Results
SARS-CoV-2 infection was detected in 91 patients (77 detected by RT-PCR and 14 by serology). Eight pediatric COVID-19 cases were excluded for bacterial coinfection. Panel 21 was performed in 56 laboratory confirmed COVID-19 patients, seven patients had coinfection with rhinovirus. Respiratory viruses were detected in 195 patients and 31 were excluded for bacterial coinfection.
Therefore, 76 patients were included in Group 1; 157 patients in Group 2. Table 1 present demographical and clinical features of patients in Group 1 and 2.
Patients with underlying conditions were in two groups and were described in Table 2.
The ORP identified in Group 2 were: human rhinovirus/enterovirus, n=132/157 (84.0%); adenovirus, n= 18/157 (11,5%); bocavirus n=8/157 (5%); RSV, n=6/157 (3.8%); other coronavirus n=3/157 (1.9%); influenza, parainfluenza and parechovirus, n=2/157 (1.3%) each one. 17/157 (10,8%) had viral coinfections, of which 94,1% (16/17) was attributed to rhinovirus/enterovirus.
Laboratory exams and radiological abnormalities frequency of two groups were exhibited in table 3.
In Group 1, nine patients had multisystem inflammatory syndrome in children (MIS-C), of which none presented viral coinfection. 50% of all deaths (4/8) occurred in MIS-C patients. Table 4 show outcomes and treatment in two groups.

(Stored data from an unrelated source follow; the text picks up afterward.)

-- ==== Sys2Proof/Certificates/Slice0/Obligations.lean ====
section
/-! DEFINITION. The statements for the provers: what the commands do and leave, what a step is, what reset leaves, and what the machine's
arithmetic, bytes and memories keep. -/

section
open Sys2Proof Sys2Proof.Machine

/-! ## Requests of the Sundef Command Protocol: the work that each opcode does (R77) -/

/-- Group 0x00: NOP, SESSION_OPEN, SESSION_CLOSE, VERSION_QUERY, STEP_CONTINUE, STEP_RELEASE, STEP_CANCEL and LONGOP_QUERY. -/
def Obligations.SessionGroupCompletes : Prop :=
  (∀ s p n d c, Started s 0x0000 p n d c → exec (.nop p) s = .next (s.serves (d.done c []))) ∧
  (∀ s p n d c k, Started s 0x0001 p n d c →
    let v := min (c.par 1 1) 0x12
    let e := match d.sessionAt c.pkt.src with | some x => d.closeSession x.id | none => d
    max (c.par 0 1) 0x10 ≤ v → (d.sessionAt c.pkt.src).isSome ∨ d.cp.sessions.length < 4096 →
    freeKey Session.id e.cp.sessions 4096 0 = some k →
    let idle := e.idleAsked c
    let x : Session :=
      { id := k, src := c.pkt.src, version := BitVec.ofNat 8 v, idleMs := idle.1,
        idleAt := if idle.1 = 0 then none else some (e.q + quantaMs idle.1), subs := 0, drops := 0, sent := 0, queue := [], cache := [] }
    let f := { e with cp := { e.cp with sessions := e.cp.sessions ++ [x], peak := max e.cp.peak (e.cp.sessions.length + 1) } }
    exec (.sessionOpen p) s = .next (s.serves (f.doneClamped { c with session := some k }
      (leBytes 1 v ++ leBytes 1 0x12 ++ leBytes 2 k ++ leBytes 4 idle.1) idle.2))) ∧
  (∀ s p n d c k, Started s 0x0002 p n d c → c.session = some k →
    exec (.sessionClose p) s = .next (s.serves ((d.done c []).closeSession k))) ∧
  (∀ s p n d c, Started s 0x0003 p n d c →
    exec (.versionQuery p) s = .next (s.serves (d.done c
      ((List.range 10).flatMap fun i => leBytes 1 i ++ (d.versionEntry i).flatMap (leBytes 1) ++ leBytes 4 0)))) ∧
  (∀ s p n d c l, Started s 0x0004 p n d c → d.byCookie c = .ok l → l.mode = .stepped →
    let e := d.onCmd c.id fun c => { c with phase := .running, aux := [l.slot, 1] }
    exec (.stepContinue p) s = .next (s.serves ((e.onLong l.slot fun l => { l with holdAt := none }).runStep l.slot))) ∧
  (∀ s p n d c l, Started s 0x0005 p n d c → d.byCookie c = .ok l → l.mode = .stepped →
    exec (.stepRelease p) s = .next (s.serves ((d.onLong l.slot fun l => { l with mode := .background, holdAt := none }).finishWith c 4 0 [] []))) ∧
  (∀ s p n d c l, Started s 0x0006 p n d c → d.byCookie c = .ok l → ((opInfo l.op).any OpInfo.cancel) = true →
    let e := d.onCmd c.id fun c => { c with phase := .running, aux := [l.slot, if l.mode = .stepped then 1 else 2] }
    exec (.stepCancel p) s = .next (s.serves ((e.onLong l.slot fun l => { l with holdAt := none }).cancelLong l))) ∧
  (∀ s p n d c, Started s 0x0007 p n d c →
    exec (.longopQuery p) s = .next (s.serves (d.done c ((List.range 8).map fun k => Config.reportByte (0x500 + c.par 0 1) k))))

/-- Group 0x01: namespaces and takes are created, queried, formatted, opened, closed, exported and deleted. -/
def Obligations.ObjectGroupCompletes : Prop :=
  (∀ s p n d c k, Started s 0x0100 p n d c →
    let v := clampParam c.pkt.params 0 0 64 1 (2 ^ 52 - 1)
    let lb := max d.geo.lb 1
    let stripes := ceilDiv v.1 lb
    d.objectFault stripes = none → d.freeObject = some k →
    exec (.nsCreate p) s = .next (s.serves (d.changeAll c
      [.objCreate { num := k, kind := .ns, livery := c.livery, blocks := stripes * lb, length := 0, accepted := 0, reserved := stripes,
                    frames := [], ordinal := 0,
                    chunks := if stripes = 0 then [] else [(freeChunks d.allRuns (chunksFor stripes), chunksFor stripes)] }]
      (leBytes 2 k ++ leBytes 6 0) (reclamp c.pkt.params 0 64 v.2 3 (stripes * lb))))) ∧
  (∀ s p n d c k, Started s 0x0104 p n d c →
    let v := clampParam c.pkt.params 0 0 64 0 (2 ^ 48)
    let stripes := ceilDiv v.1 (4096 * max d.geo.lb 1)
    d.objectFault stripes = none → d.freeObject = some k →
    exec (.takeOpen p) s = .next (s.serves (d.changeAll c
      [.objCreate { num := k, kind := .openTake, livery := c.livery, blocks := 0, length := 0, accepted := 0, reserved := stripes,
                    frames := [], ordinal := 0,
                    chunks := if stripes = 0 then [] else [(freeChunks d.allRuns (chunksFor stripes), chunksFor stripes)] }]
      (leBytes 2 k ++ leBytes 6 0) v.2))) ∧
  (∀ s p n d c o, Started s 0x0101 p n d c → d.objOf c = some o → o.kind = .ns ∨ o.kind = .exported →
    exec (.nsDelete p) s = .next (s.serves (d.acceptLong c o.num [] []))) ∧
  (∀ s p n d c o, Started s 0x0107 p n d c → d.objOf c = some o → o.kind = .openTake ∨ o.kind = .closedTake →
    exec (.takeDelete p) s = .next (s.serves (d.acceptLong c o.num [] []))) ∧
  (∀ s p n d c o, Started s 0x0103 p n d c → d.objOf c = some o → o.kind = .ns →
    exec (.nsFormat p) s = .next (s.serves (d.acceptLong c o.num [] []))) ∧
  (∀ s p n d c o, Started s 0x0102 p n d c → d.objOf c = some o →
    exec (.nsQuery p) s = .next (s.serves (d.done c (leBytes 2 o.num ++ leBytes 1 o.kind.code ++ leBytes 1 o.livery ++ leBytes 4 0
      ++ leBytes 8 o.size ++ leBytes 8 o.length ++ leBytes 8 o.reserved ++ leBytes 4 o.frames.length ++ leBytes 12 0)))) ∧
  (∀ s p n d c o, Started s 0x0108 p n d c → d.objOf c = some o → o.isTake = true →
    exec (.takeQuery p) s = .next (s.serves (d.done c (leBytes 2 o.num ++ leBytes 1 o.kind.code ++ leBytes 1 o.livery ++ leBytes 4 0
      ++ leBytes 8 o.size ++ leBytes 8 o.length ++ leBytes 8 o.reserved ++ leBytes 4 o.frames.length ++ leBytes 12 0)))) ∧
  (∀ s p n d c o, Started s 0x0105 p n d c → d.objOf c = some o → o.kind = .openTake →
    exec (.takeClose p) s = .next (s.serves (((d.onCmd c.id fun c => { c with phase := .running, aux := [2, o.num] }).closeTail o.num).change
      (.objKind o.num .closedTake o.blocks) none))) ∧
  (∀ s p n d c o, Started s 0x0106 p n d c → d.objOf c = some o → o.kind = .closedTake →
    exec (.takeExport p) s = .next (s.serves (d.changeAll c [.objKind o.num .exported (ceilDiv o.length 4096)]
      (leBytes 4 (o.num + 1) ++ leBytes 4 0) [])))

/-- Group 0x02: a COMMIT whose checks pass is accepted when its blocks have descriptors, a FLUSH whose blocks have descriptors names them
and closes every open descriptor of its livery under one job, a READ_TO starts its read, and FRAME_INDEX_QUERY answers up to 500 frames. -/
def Obligations.MediaGroupCompletes : Prop :=
  (∀ s p n d c r, Started s 0x0200 p n d c → d.checkCommit c = .ok r → d.descRoom r.obj.num (d.commitBlocks r) none = true →
    exec (.commit p) s = .next (s.serves ((d.endWait 5 c.id).acceptCommit c r))) ∧
  (∀ s p n d c, Started s 0x0201 p n d c →
    let work := d.flushBlocks c.livery
    (work.all fun w => d.descRoom w.1 w.2 none) = true →
    let e := d.endWait 5 c.id
    let j := e.newJob
      { id := 0, owner := .packet c.id, object := 4096, livery := c.livery, accepted := e.q, due := c.due, dueFlag := hasDue c.pkt,
        takeOrdinal := 0, first := 0, lengthAfter := 0, frame := none, waits := [], pending := [], counts := [0, 0, 0, 0], durable := none,
        failed := none, isFlush := true, after := (e.nib.jobs.filter fun j => j.livery == c.livery).map WriteJob.id }
    let m := j.1.forEach work fun d w => ((d.clearMarks w.2).nameAll j.2 w.1 c.livery w.2 none).1
    let open_ := m.nib.descs.filter fun x => x.state == .opened && x.livery == c.livery
    let f := (m.onCmd c.id fun c => { c with phase := .running, aux := [(work.map fun w => w.2.length).sum, open_.length] }).forEach open_ fun d x =>
      (d.onDesc x.idx fun y => { y with jobs := if j.2 ∈ y.jobs then y.jobs else y.jobs ++ [j.2] }).onJob j.2 fun w =>
        { w with waits := if x.idx ∈ w.waits then w.waits else w.waits ++ [x.idx]
                 pending := if x.idx ∈ w.pending then w.pending else w.pending ++ [x.idx] }
    exec (.flush p) s = .next (s.serves (f.forEach open_ fun d x => d.closeDesc x.idx))) ∧
  (∀ s p n d c o x, Started s 0x0202 p n d c → d.objOf c = some o →
    let mode := if 2 < c.par 2 1 then 0 else c.par 2 1
    (mode ≠ 0 → o.isTake = true) → d.rqOpen (c.par 4 4) c.livery = true → readExtent o c.pkt.params mode = .ok x → x.2.1 ≠ 0 →
    let first := x.1 / 4096
    let clamps := replaceParam c.pkt.params 2 0 8 3 mode ++ reservedParam c.pkt.params 3 1 7 ++ x.2.2
    exec (.readTo p) s = .next (s.serves ((d.onCmd c.id fun c => { c with phase := .running, aux := clampsToNats clamps }).startRead
      (.packet c.id) c.livery o.num mode first (ceilDiv (x.1 + x.2.1) 4096 - first) x.1 x.2.1 (c.par 4 4) (c.par 24 8) (c.par 32 4)
      (bit (c.par 3 1) 0) d.q))) ∧
  (∀ s p n d c o, Started s 0x0203 p n d c → d.objOf c = some o → o.isTake = true →
    let i := c.par 4 4
    let part := (o.frames.drop i).take 500
    exec (.frameIndexQuery p) s = .next (s.serves (d.done c (leBytes 4 o.frames.length
      ++ leBytes 4 (if i + part.length < o.frames.length then i + part.length else 0xFFFFFFFF)
      ++ (part.map fun f => leBytes 8 f.1 ++ leBytes 8 f.2).flatten))))

/-- Group 0x03: Inkwells are registered, revoked and queried, and requester queues opened, destroyed and flushed. -/
def Obligations.AccessGroupCompletes : Prop :=
  (∀ s p n d c o k e, Started s 0x0300 p n d c →
    let v := clampParam c.pkt.params 0 0 64 65536 (2 ^ 32)
    let size := ceilDiv v.1 65536 * 65536
    let t := c.par 12 4
    d.inkTarget c.livery t = some o → (bit t 31 = true → c.par 16 8 < o.blocks) → size / 65536 ≤ d.freePages.length → d.takeInk = some (k, e) →
    let x : Inkwell :=
      { index := k, livery := c.livery, pages := d.freePages.take (size / 65536), rights := c.par 8 1 % 4, isNs := bit t 31,
        target := t % 2 ^ 31, firstBlock := c.par 16 8, lastImm := 0, immCount := 0, revoking := none, revokeCmd := none, placedAfter := 0,
        cutCount := 0, reissue := false }
    let f := (e.onRae fun r => { r with inks := r.inks ++ [x] }).noteSpace
    exec (.inkRegister p) s = .next (s.serves (f.doneClamped c (leBytes 4 (k * 256 + f.tagOf k) ++ leBytes 4 0)
      (reclamp c.pkt.params 0 64 v.2 3 size ++ reservedParam c.pkt.params 8 2 6)))) ∧
  (∀ s p n d c k, Started s 0x0301 p n d c → d.inkAt (c.par 0 4) = some k → k.livery = c.livery → k.revoking = none →
    let cut := d.q + quantaMs (max 1 (d.fld Reg.inkRevokeWait 0 16))
    let e := (d.advanceTag k.index).onRae fun r =>
      { r with qps := r.qps.map fun q => match q.admitted with
        | some a => if a.ink = k.index then { q with admitted := some { a with cutAt := some cut } } else q
        | none => q }
    let f := e.onCmd c.id fun c => { c with phase := .running, aux := clampsToNats (reservedParam c.pkt.params 4 1 7) }
    exec (.inkRevoke p) s = .next (s.serves ((f.onInk k.index fun k =>
      { k with revoking := some (f.q, cut), revokeCmd := some c.id, placedAfter := 0, cutCount := 0, reissue := bit (c.par 4 1) 0 }).revokeProgress k.index))) ∧
  (∀ s p n d c k, Started s 0x0302 p n d c → d.inkOf (c.par 0 3) = some k → k.livery = c.livery →
    exec (.inkQuery p) s = .next (s.serves (d.done c (leBytes 4 (k.index * 256 + d.tagOf k.index) ++ leBytes 1 k.rights
      ++ leBytes 1 (if k.revoking.isSome then 2 else 1) ++ leBytes 2 0 ++ leBytes 8 k.size ++ leBytes 4 (k.target + b2n k.isNs * 2 ^ 31)
      ++ leBytes 4 k.lastImm.toNat ++ leBytes 8 k.immCount)))) ∧
  (∀ s p n d c q, Started s 0x0303 p n d c → c.par 0 1 = 0 →
    (d.qp? (c.par 4 4)).filter (fun q => !q.nvme && q.livery == some c.livery && q.state == .ready && q.rq.isNone) = some q →
    d.rqCount < 16384 →
    let pp := c.pkt.params
    let kind := if 1 < c.par 1 1 then 0 else c.par 1 1
    let depth := clampParam pp 2 0 8 4 12
    let prio := clampParam pp 3 0 8 0 7
    exec (.rqCreate p) s = .next (s.serves ((d.attachRq q.num kind depth.1 prio.1 false).doneClamped c (leBytes 4 q.num ++ leBytes 4 0)
      (replaceParam pp 0 0 8 3 0 ++ replaceParam pp 1 0 8 3 kind ++ depth.2 ++ prio.2 ++ [] ++ reservedParam pp 10 1 7)))) ∧
  (∀ s p n d c q r, Started s 0x0304 p n d c → d.rqOf c = some q → q.rq = some r →
    let e := (d.endRq q.num 4).onQp q.num fun x => { x with rq := none, closeAfter := x.closeAfter || r.active }
    exec (.rqDestroy p) s = .next (s.serves ((if r.active then e.emit (.cm q.num .dreq) else e).done c []))) ∧
  (∀ s p n d c q, Started s 0x0305 p n d c → d.rqOf c = some q → d.rqRoom q.num = true →
    exec (.rqFlush p) s = .next (s.serves ((d.onCmd c.id fun c => { c with phase := .running }).postFlush q.num none (some c.id))))

/-- Group 0x04: the array is created, queried and checkpointed; members are queried, failed and replaced; lost stripes are listed. -/
def Obligations.ArrayGroupCompletes : Prop :=
  (∀ s p n d c, Started s 0x0400 p n d c →
    let slots := createSlots c.pkt.params
    let g := arrayGeometry c.pkt.params slots.length (d.smallest slots)
    (d.lay.geo.isSome = true → bit (c.par 11 1) 0 = true) → (∀ k ∈ slots, (d.slotAt k).usable = true) → g.1.usable = true →
    let e := if g.2.any fun e => e.byte == 9 && e.reason == 6 then d.raise 0x161 else d
    exec (.arrayCreate p) s = .next (s.serves (e.acceptLong c 0 (g.2 ++ reservedParam c.pkt.params 11 1 7) []))) ∧
  (∀ s p n d c, Started s 0x0401 p n d c →
    exec (.arrayQuery p) s = .next (s.serves (d.done c (leBytes 1 d.lay.state ++ leBytes 1 d.geo.d ++ leBytes 1 d.geo.sc ++ leBytes 1 d.geo.s
      ++ leBytes 1 d.geo.n ++ leBytes 3 0 ++ leBytes 8 d.geo.seed ++ leBytes 16 d.geo.identity ++ leBytes 8 d.geo.u ++ leBytes 8 d.geo.p
      ++ leBytes 8 d.geo.l ++ leBytes 8 d.stripesReserved)))) ∧
  (∀ s p n d c, Started s 0x0402 p n d c → c.par 0 1 < d.members →
    let x := d.slotAt (d.memberSlot (c.par 0 1))
    exec (.memberQuery p) s = .next (s.serves (d.done c (leBytes 1 (d.memberSlot (c.par 0 1)) ++ leBytes 1 (d.ordinal (c.par 0 1)) ++ leBytes 6 0
      ++ leBytes 8 (if x.present then x.capacity else 0))))) ∧
  (∀ s p n d c, Started s 0x0403 p n d c → exec (.mapCheckpoint p) s = .next (s.serves (d.acceptLong c 0 [] []))) ∧
  (∀ s p n d c, Started s 0x0404 p n d c → d.isLive (c.par 0 1) = true → d.rly.triggers.contains (c.par 0 1) = false →
    (2 ≤ d.workMembers → bit (c.par 1 1) 0 = true) →
    let e := (d.onCmd c.id fun c => { c with phase := .running }).failTrigger (c.par 0 1) (some c.id)
    let slot := e.memberSlot (c.par 0 1)
    exec (.memberFail p) s = .next (s.serves
      (if e.rly.triggers.contains (c.par 0 1) && e.escalating slot then e.escFails slot else e))) ∧
  (∀ s p n d c, Started s 0x0405 p n d c → c.par 0 1 < d.members → d.memberState (c.par 0 1) = 1 →
    (∀ j ∈ d.rly.jobs, j.member ≠ c.par 0 1) → c.par 1 1 < 48 → (d.slotAt (c.par 1 1)).usable = true →
    d.geo.u * d.geo.b ≤ (d.slotAt (c.par 1 1)).capacity → d.memberAt (c.par 1 1) = none →
    exec (.memberReplace p) s = .next (s.serves (((d.onCmd c.id fun c => { c with phase := .running }).onRly fun r =>
      { r with jobs := r.jobs ++ [⟨.replace, c.par 0 1, c.par 1 1, 0, [], some c.id⟩] }).labelProgress))) ∧
  (∀ s p n d c, Started s 0x0406 p n d c →
    let i := c.par 0 8
    let part := (d.lay.lost.drop i).take 1000
    exec (.lostStripeQuery p) s = .next (s.serves (d.done c (leBytes 4 d.lay.lost.length
      ++ leBytes 4 (if i + part.length < d.lay.lost.length then i + part.length else 0xFFFFFFFF)
      ++ (part.map fun e => leBytes 8 (e.1 + e.2 * 2 ^ 36)).flatten))))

Further analysis between SARS CoV-2 infection compared to only rhinovirus showed that the last group were significantly younger [135 (1-215) months vs 63 (2-216 months of age); p=0.001]; presented higher frequency of coughing [30/74 (41%) vs 73/123 (59%); p=0.01], lower frequency of fever [52/76 (69%) vs 62/130 (48%); p=0.01] and shorter duration of fever [median of 2 (0-15) vs 1 (0-12) days; p=0.02] compared to the former group. On the other hand, SARS-CoV-2 group presented the following signs/symptoms more frequently: anosmia [7/48 (15%) vs 2/85 (2%); p=0.01]; pneumonia [17/76 (22%) vs 6/130 (5%); p<0.001]; myalgia [18/62 (29%) vs 7/88 (8%); p=0.001]; headache [18/58 (31%) vs 14/91 (15%); p=0.03] and rash [7/74 (10%) vs 2/120 (2%); p=0.03]. SARS-CoV-2 group also presented with higher ferritin levels [median 201 (15-35,976) vs 85 (18-3,837); p=0.002] and lower leucocyte count [median 6,470 (430-25,890) vs 8,630 (170-21,120); p=0.01]. Radiographic abnormalities were found more frequently in SARS-CoV-2 group [25/49 (51%) vs 20/67 (30%); p=0.03]. Use of antibiotics [40/76 (53%) vs 49/131 (38%); p=0.04], oseltamivir [20/76 (26%) vs 13/131 (10%); p=0.003], intravenous immunoglobulin [7/75 (9%) vs 2/131 (2%); p=0.01] and enoxaparin [7/76 (9%) vs 1/130 (1%); p=0.004] were more frequent in SARS-CoV-2 group. Furthermore, SARS-CoV-2 group presented with poorer outcomes: higher rates of hospitalization [51/76 (67%) vs 58/131 (44%); p=0.002], PICU admission [18/76 (24%) vs 5/130 (4%); p<0,001], need of oxygen [23/76 (30%) vs 19/131 (15%); p=0.01], shock [8/76 (11%) vs 3/131 (2%); p=0.02], mechanical ventilation [9/76 (12%) vs 3/131 (2%); p=0.01], use of vasoactive agents [5/76 (7%) vs 1/131 (1%); p=0.03] and cardiac abnormalities [10/76 (13%) vs 1/130 (1%); p<0.001].
There were no statistically significant differences between seven cases of rhinovius/enterovirus and SARS-CoV-2 coinfected patients and those in Group 1 (p>0.05).